You are viewing a plain text version of this content. The canonical link for it is here.
Posted to users@kafka.apache.org by Alessandro Tagliapietra <ta...@gmail.com> on 2019/07/05 23:30:12 UTC

Message reprocessing logic

Hello everyone,

I'm looking into a way to reprocess messages in case of soft-errors (not
exceptions)
For example we have a topology that does this:
    input stream -> filtering/flatmap -> window and aggregate

in our aggregate step (maybe should be moved into an additional step) we
make an API call to one of our services.

What I would like to do is to reprocess that message, even better if
possible just the window computation when the API call fails.

By reading this
https://docs.confluent.io/current/streams/concepts.html#streams-concepts-processing-guarantees
if
I'm not mistaken with the default at least one semantic, if I throw an
exception the topology will reprocess the messages after the last commit,
is it possible instead to just soft-retry the last message without throwing
an exception and possibly reprocess also older correctly processed messages?

Also, if my topology starts from a stream uses multiple stores before
windowing, if there's an error in the windowing step, what happens to the
stores changes? When the message is reprocessed, will the store be in the
state it was after it processed the message on the first try?

Thank you in advance

--
Alessandro Tagliapietra

Re: Message reprocessing logic

Posted by Alessandro Tagliapietra <ta...@gmail.com>.
Hi John,

thanks a lot for the great explanation and the links.
After I've sent the question I've researched a bit more about EOS and I'm
currently testing that out.

I'll read those links and see what I come up with!

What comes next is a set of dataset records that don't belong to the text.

-- ==== Sys2Proof/Machine/DumpOps.lean ====
section
/-!
DEFINITION. The recovery dump: its header, directory and sections (spec/21_recovery.md R539 to R543; R613, R614). Where
R543 names a section's fields without their places, they stand in the order listed, each in its natural size (DESIGN
CHOICE).
-/
namespace Sys2Proof.Machine

/-! ### Status words of BAR0 (R613, R614) -/

def isStatus (s : State) : Nat :=
  modStateCode s.life.state + (bar2Open s).toNat * 2 ^ 8 + s.sec.claimed.toNat * 2 ^ 9 + healthCode s.integ.health * 2 ^ 10
    + hottest s % 256 * 2 ^ 16

def isNotReady (s : State) : Nat :=
  (!allPortsUp s).toNat + 2 * s.host.narrow.toNat
    + 4 * (portList.any (fun p => (getPort s p).state == .quarantine && (getPort s p).cause == 0x0A)).toNat
    + 8 * (s.life.state == .claimed && !ideSecure s).toNat

/-! ### First unmet condition of an issue-window entry (R97, R99) -/

/-- Is an op a wait for a fence or a barrier? An arrival at a barrier that is not set up waits too (R150). -/
def isWaitOp (s : State) (op : OpWord) : Bool :=
  opClass op == 8 && (opCode op == 1 || opCode op == 5 || (opCode op == 4 && !(getBarrier s (oF op 20 1)).configured))

/-- The first condition that holds an entry, coded as the stall events of R627, and the granule or counter concerned: 0 when
nothing holds it. Control ops wait for their fence or barrier alone. -/
def firstUnmet (s : State) (tile : Nat) (e : Entry) : Nat × Nat :=
  if isWaitOp s e.op then (0x16, if opCode e.op = 1 then oF e.op 20 2 else oF e.op 20 1)
  else if e.state = .issued || classInstances (opClass e.op) == 0 then (0, 0)
  else
    let gran := fun (g : Nat × Nat) => g.1 * 32768 + g.2
    match (granulesOf (entryIns s tile e)).find? (fun g => !inReady s g) with
    | some g => (0x10, gran g)
    | none =>
      match (granulesOf (entryOuts s tile e)).find? (fun g => !outReady s g) with
      | some g => (0x11, gran g)
      | none =>
        if orderHeld s tile e then (0x15, 0)
        else if (freeInst s tile (opClass e.op)).isNone then (0x12, 0)
        else if (getTile s tile).budget == some 0 || collecting s then (0x13, 0)
        else if tileHeld s tile then (0x14, 0)
        else (0, 0)

/-! ### Sections (R543) -/

/-- A step number that there is, or all ones. -/
def stepOrNone (x : Option Nat) : Nat := x.getD (2 ^ 64 - 1)

def dumpModule (s : State) : List Byte :=
  let jobs := match s.job with
    | none => []
    | some j => layout 24 [(0, 4, j.id), (4, 1, (isManager s).toNat),
        (8, 8, stepOrNone (if s.cond.committed = 0 then none else some (s.cond.committed - 1))),
        (16, 8, stepOrNone (match s.cond.current with
          | some r => some r.step
          | none => (liveRun s).map (·.step)))]
  layout 24 [(0, 1, modStateCode s.life.state), (1, 1, healthCode s.integ.health), (8, 8, s.es.bits.toNat),
    (16, 4, isStatus s), (20, 4, isNotReady s)] ++ jobs

/-- Ring states as `RING_STATE_nn` codes them (R617). -/
def ringCode : RingState → Nat
  | .none => 0 | .active => 1 | .error => 2 | .destroying => 3

def dumpRings (s : State) : List Byte :=
  (List.range 64).flatMap (fun r =>
    let x := getRing s r
    layout 64 [(0, 8, x.base), (8, 8, x.entries), (16, 8, x.tail), (24, 8, x.prog), (32, 1, ringCode x.state), (33, 1, x.cq)])
  ++ (List.range 64).flatMap (fun r => (getRing s r).slots.flatMap (fun d =>
    le 4 d.index ++ le 4 (if d.ended then 2 else if d.taken then 1 else 0)))

def dumpCqs (s : State) : List Byte :=
  (List.range 64).flatMap (fun r =>
    let x := getCq s r
    layout 40 [(0, 8, x.base), (8, 8, x.entries), (16, 8, x.written), (24, 8, x.head), (32, 2, x.vector)])

def dumpFences (s : State) : List Byte :=
  (List.range 4096).flatMap (fun i => le 8 (mapGet 0 s.fences.counters i).toNat)
  ++ (match s.stepSet with
      | some x => x.params.counters.flatMap (fun c => le 8 (stepBase s c))
      | none => [])

def dumpBarriers (s : State) : List Byte :=
  (List.range 64).flatMap (fun b =>
    let x := getBarrier s b
    layout 32 [(0, 8, x.cur), (8, 8, x.done), (16, 1, x.failed.toNat), (20, 4, x.arrivals), (24, 4, x.rootNow.length),
      (28, 4, x.rootNext.length)])
  ++ s.fences.pendingInc.flatMap (fun p => layout 32 [(0, 4, p.counter), (4, 8, p.amount), (12, 8, p.step), (20, 1, p.rerun),
      (21, 1, p.peer), (22, 2, p.chan)])

def granuleList : List (Nat × Nat) := tileList.flatMap (fun t => (List.range 32768).map (fun g => (t, g)))

def dumpTags (s : State) : List Byte :=
  granuleList.map (fun g => getTag s g.1 g.2)
  ++ granuleList.map (fun g => BitVec.ofNat 8 (inClaim s g.1 g.2 + (outClaim s g.1 g.2 != 0).toNat))

/-- States of a resident task in the order of R94. -/
def phaseCode : TaskPhase → Nat
  | .waiting => 0 | .active => 1 | .finishing => 2 | .parked => 3 | .faulted => 4

def dumpTask (s : State) (t : Nat) (k : Task) : List Byte :=
  let unmet := ((List.range 4).filter (fun i => !waitHolds s k i)).foldl (fun a i => a + 2 ^ i) 0
  layout 64 [(0, 4, dTaskId k.desc), (4, 1, t), (5, 1, phaseCode k.phase), (8, 4, k.pos), (12, 1, unmet), (16, 8, k.addr)]

def dumpTasks (s : State) : List Byte :=
  tileList.flatMap (fun t => (((getTile s t).tasks.flatMap (fun (kv : Nat × Task) => dumpTask s t kv.2)) ++ List.replicate 4096 0).take 4096)
  ++ tileList.flatMap (fun t => (getTile s t).queue.flatMap (fun w => layout 16 [(0, 1, t), (8, 8, w.addr)]))

def dumpEntry (s : State) (t : Nat) (e : Entry) : List Byte :=
  let u := firstUnmet s t e
  layout 16 [(0, 4, dTaskId (getTask s t e.task).desc), (4, 4, e.opIndex), (8, 2, e.iter0), (10, 2, u.1), (12, 4, u.2)]

def dumpWindow (s : State) : List Byte :=
  tileList.flatMap (fun t => (((getTile s t).window.flatMap (dumpEntry s t)) ++ List.replicate 4096 0).take 4096)

/-- Every engine instance of the module: tile, class, number. -/
def instanceList : List (Nat × Nat × Nat) :=
  tileList.flatMap (fun t => [1, 2, 3, 4, 5, 6, 7].flatMap (fun c => (List.range (classInstances c)).map (fun i => (t, c, i))))

/-- One instance. The cycles since issue and the status byte are open: no rule says what they hold here. -/
def dumpEngine (s : State) (x : (Nat × Nat × Nat) × Nat) : List Byte :=
  let (t, c, i) := x.1
  let e := getEngine s t c i
  let op := if instTaken s t c i then findEntry s t e.uid else none
  let id := match op with
    | some o => dTaskId (getTask s t o.task).desc
    | none => 0
  layout 32 [(0, 1, c), (1, 1, t), (2, 1, i), (3, 1, e.running.toNat), (4, 4, id),
    (8, 4, match op with | some o => o.opIndex | none => 0), (16, 8, x.2 % 2 ^ 64), (24, 1, x.2 / 2 ^ 64)]

def dumpEngines (s : State) : List Byte × State :=
  instanceList.foldl (fun a x =>
    let (v, s1) := takeFree 72 a.2
    (a.1 ++ dumpEngine s1 (x, v), s1)) ([], s)

/-- Channel states in the order of R409. -/
def chanCode : ChanState → Nat
  | .closed => 0 | .opening => 1 | .opened => 2 | .closing => 3 | .reset => 4

def dumpChans (s : State) : List Byte :=
  s.fabric.chans.flatMap (fun kv =>
    let c := kv.2
    layout 64 [(0, 1, kv.1 / 4096), (1, 1, c.port), (2, 2, kv.1 % 4096), (4, 1, chanCode c.state), (6, 2, c.epoch),
      (8, 4, c.txSeq), (12, 4, c.rxSeq), (16, 4, (c.retained.map (fun r => r.pkt.payload.length)).sum)])

def dumpWindows (s : State) : List Byte :=
  (List.range 256).flatMap (fun w =>
    let x := getWin s w
    match x.params with
    | none => List.replicate 64 0
    | some p => layout 64 [(0, 1, p.kind), (2, 2, x.epoch), (4, 4, x.inflight.length), (8, 8, p.base), (16, 8, p.bound),
        (24, 4, x.lasts), (28, 4, x.k), (32, 1, x.runTag)])

/-- The pages of a free list: their count, whether it was read whole, and the codewords that came with poison. -/
def freeWalk (p : PoolParams) : Nat → Nat → State → (Nat × Bool × List Nat) × State
  | 0, _, s => ((0, true, []), s)
  | n + 1, page, s =>
    if page = 0xFFFFFFFF then ((0, true, []), s)
    else
      let a := pdAddr p page
      let (r, s1) := fnWord (a + 4) 4 s
      if r.2 then ((1, false, [a / 64 * 64]), s1)
      else
        let (q, s2) := freeWalk p n r.1 s1
        ((q.1 + 1, q.2.1, q.2.2), s2)

/-- One tile's FENNEL. -/
def dumpFennelTile (p : PoolParams) (t : Nat) (s : State) : (List Byte × Bool × List Nat) × State :=
  let h := freeHeadOf s t
  let (r, s1) := freeWalk p (p.count.getD t 0) (if h = 0 then 0xFFFFFFFF else h - 1) s
  let drops := (workOf s1 t).filter (fun w => match w with
    | .drop _ _ _ _ => true
    | _ => false)
  ((layout 64 [(0, 8, overlayAddr s1 p t), (8, 4, (mapGet [] s1.fennel.overlay t).length),
      (12, 4, ((workOf s1 t).map workSize).sum), (16, 4, if h = 0 then 0xFFFFFFFF else h - 1), (20, 4, r.1),
      (24, 4, drops.length + (deadOf s1 t).length)], r.2.1, r.2.2), s1)

/-- FENNEL's section, whether it was read whole, and the poison met. -/
def dumpFennel (s : State) : (List Byte × Bool × List Nat) × State :=
  match s.fennel.pool with
  | none => ((List.replicate 512 0, true, []), s)
  | some p => tileList.foldl (fun a t =>
      let (r, s1) := dumpFennelTile p t a.2
      ((a.1.1 ++ r.1, a.1.2.1 && r.2.1, a.1.2.2 ++ r.2.2), s1)) (([], true, []), s)

def seqCode : SeqState → Nat
  | .free => 0 | .prefill => 1 | .decode => 2 | .ending => 3

def dumpSeqs (s : State) : List Byte :=
  if isManager s then (List.range 4096).flatMap (fun q =>
    let e := getSeq s q
    layout 40 [(0, 1, seqCode e.state), (1, 1, e.drafts.length), (2, 2, e.sample), (4, 4, e.hostId), (8, 4, e.committed),
      (12, 4, e.remaining), (16, 8, e.lastFull), (24, 8, e.promptAddr), (32, 4, e.lastDesc)])
  else []

/-! ### The dump -/

/-- Write the sections one after another, each aligned on 4 KiB: their directory entries, and where the next would lie. -/
def writeSections : List (Nat × Bool × List Byte) → Nat → State → (List Byte × Nat) × State
  | [], at0, s => (([], at0), s)
  | (kind, partl, bs) :: rest, at0, s =>
    let s1 := pkgWrite 1 0 (dumpBase + at0) bs false s
    let (r, s2) := writeSections rest (roundUp (at0 + bs.length) 4096) s1
    ((layout 16 [(0, 1, kind), (1, 1, partl.toNat), (4, 4, bs.length), (8, 8, at0)] ++ r.1, r.2), s2)

/-- Is an engine op issued and not complete? Control ops have no engine. -/
def opsInFlight (s : State) : Bool :=
  tileList.any (fun t => (getTile s t).window.any (fun e => e.state = .issued && classInstances (opClass e.op) != 0))

/-- The dump is written. `aon` says that the AON controller collects; ops still issued are in flight (R539). Its size. -/
def writeDump (aon : Bool) (s : State) : Nat × State :=
  let flying := !aon && opsInFlight s
  let (eng, s1) := dumpEngines s
  let (fen, s2) := dumpFennel s1
  let secs := [(0x01, false, dumpModule s), (0x02, false, dumpRings s), (0x03, false, dumpCqs s), (0x04, false, dumpFences s),
    (0x05, false, dumpBarriers s), (0x06, false, dumpTags s), (0x07, false, dumpTasks s), (0x08, false, dumpWindow s),
    (0x09, false, eng), (0x0A, false, dumpChans s), (0x0B, false, dumpWindows s), (0x0C, !fen.2.1, fen.1),
    (0x0D, false, dumpSeqs s), (0x0E, false, fen.2.2.flatMap (le 8))]
  let (r, s3) := writeSections secs 4096 s2
  let head := dumpHeader aon (1 + 2 * flying.toNat + 4 * aon.toNat) r.2 secs.length s
  (r.2, pkgWrite 1 0 dumpBase (head ++ r.1) false s3)

/-- `RECOVERY_COLLECT` (R539, R540): CARDAMOM finishes the background folds first. -/
def collect (aon : Bool) (s : State) : Nat × State :=
  let (n, s1) := writeDump aon (if aon then s else foldTiles s)
  (n, collected aon 2 s1)

end Sys2Proof.Machine
end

Thanks and have a great day!

--
Alessandro Tagliapietra

On Tue, Jul 9, 2019 at 2:45 PM John Roesler <jo...@confluent.io> wrote:

> Hi Alessandro,
>
> Sorry if I'm missing some of the context, but could you just keep
> retrying the API call inside a loop? This would block any other
> processing by the same thread, but it would allow Streams to stay up
> in the face of transient failures. Otherwise, I'm afraid that throwing
> an exception is the right thing to do. Streams would re-process the
> record in question when it starts back up, but you'd have to re-start
> it. You can do that programmatically, but it's a bit heavyweight as a
> response to a transient API call failure.
>
> For reference, this is one of several problems that comes up when you
> need to call out to external services during processing. Streams
> currently lacks full support to make this a really pleasant
> experience, but it's a perennial topic of discussion. See
>
> https://cwiki.apache.org/confluence/display/KAFKA/KIP-311%3A+Async+processing+with+dynamic+scheduling+in+Kafka+Streams
> and
> https://cwiki.apache.org/confluence/display/KAFKA/KIP-408%3A+Add+Asynchronous+Processing+To+Kafka+Streams
> for a couple of attempts to wrestle with the domain.
>
> To answer your latter question, the store should be returned to its
> prior state when you restart, but if you want to be absolutely sure
> this happens, you need to enable EOS. That will have the side-effect
> of discarding any local state after a crash, though, which makes the
> "crash and recover" strategy even more heavyweight.
>
> I'd recommend wrapping the API call in a retry loop that's as long as
> you can tolerate and then crashing if you still don't get through. Be
> sure to also look through the docs and find any heartbeat configs you
> need to set. Off the top of my head, I think "max poll interval" at
> least needs to be set bigger than your maximum expected pause.
> Probably 2x the total retry-loop time would be a good choice.
>
> I hope this helps,
> -John
>
> On Fri, Jul 5, 2019 at 6:30 PM Alessandro Tagliapietra
> <ta...@gmail.com> wrote:
> >
> > Hello everyone,
> >
> > I'm looking into a way to reprocess messages in case of soft-errors (not
> > exceptions)
> > For example we have a topology that does this:
> >     input stream -> filtering/flatmap -> window and aggregate
> >
> > in our aggregate step (maybe should be moved into an additional step) we
> > make an API call to one of our services.
> >
> > What I would like to do is to reprocess that message, even better if
> > possible just the window computation when the API call fails.
> >
> > By reading this
> >
> https://docs.confluent.io/current/streams/concepts.html#streams-concepts-processing-guarantees
> > if
> > I'm not mistaken with the default at least one semantic, if I throw an
> > exception the topology will reprocess the messages after the last commit,
> > is it possible instead to just soft-retry the last message without
> throwing
> > an exception and possibly reprocess also older correctly processed
> messages?
> >
> > Also, if my topology starts from a stream uses multiple stores before
> > windowing, if there's an error in the windowing step, what happens to the
> > stores changes? When the message is reprocessed, will the store be in the
> > state it was after it processed the message on the first try?
> >
> > Thank you in advance
> >
> > --
> > Alessandro Tagliapietra
>

Re: Message reprocessing logic

Posted by John Roesler <jo...@confluent.io>.
Hi Alessandro,

Sorry if I'm missing some of the context, but could you just keep
retrying the API call inside a loop? This would block any other
processing by the same thread, but it would allow Streams to stay up
in the face of transient failures. Otherwise, I'm afraid that throwing
an exception is the right thing to do. Streams would re-process the
record in question when it starts back up, but you'd have to re-start
it. You can do that programmatically, but it's a bit heavyweight as a
response to a transient API call failure.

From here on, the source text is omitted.